WHAT THIS TASK INVOLVES
Find the number of lines in these records where the word "stopped" appears. Reply with that number and nothing more.

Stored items

-- ==== Sys2Proof/Machine/Fetch.lean ====
section
/-! DEFINITION. What the step does around an instruction (40_fetch_execute.md R120 to R123, R127): when it
is taken, fetch and decode, and the record of its outcome. -/

namespace Sys2Proof.Machine

/-- `I[k]`, decoded at the binary level; nothing when `k >= N` (R122, R123). -/
def programAt (p : Program) (k : Nat) : Fetched :=
  match p with
  | .instrs is =>
    match is[k]? with
    | some i => .instr i
    | none => .idle
  | .words ws =>
    match ws[k]? with
    | some w =>
      match decode w with
      | .ok i => .instr i
      | .error why => .illegal why
    | none => .idle

/-- What the step finds: nothing when `run = Halted` or `pc >= N` (R121), else what stands at `pc`. The
fetch changes nothing and does not go through the cache (R122). -/
def fetch (s : State) : Fetched :=
  match s.run with
  | .halted => .idle
  | .running => programAt s.program s.pc

/-- `stopped` (R121). -/
@[simp] abbrev State.stopped (s : State) : Prop := s.run = .halted ∨ s.N ≤ s.pc

/-- A step that completes leaves the report "no fault" (R40, log 17). -/
def retire (r : Result State) : Result State :=
  andThen r fun s => .next (s.setLastFault none)

/-- The words of a program: an abstract instruction's word, or the illegal all-zero word for one that has
none (R99, R102). -/
def Program.asWords : Program → List InstrWord
  | .instrs is => is.map fun i => (encode i).getD 0
  | .words ws => ws

/-- A binary program like `p` whose word at index `k` is `w`; a program too short for index `k` is first
filled up with the illegal all-zero word. -/
def Program.withWord (p : Program) (k : Nat) (w : InstrWord) : Program :=
  let ws := Program.asWords p
  .words ((ws.take k ++ List.replicate (k - ws.length) 0) ++ w :: ws.drop (k + 1))

end Sys2Proof.Machine
end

OUTPUT BELOW
2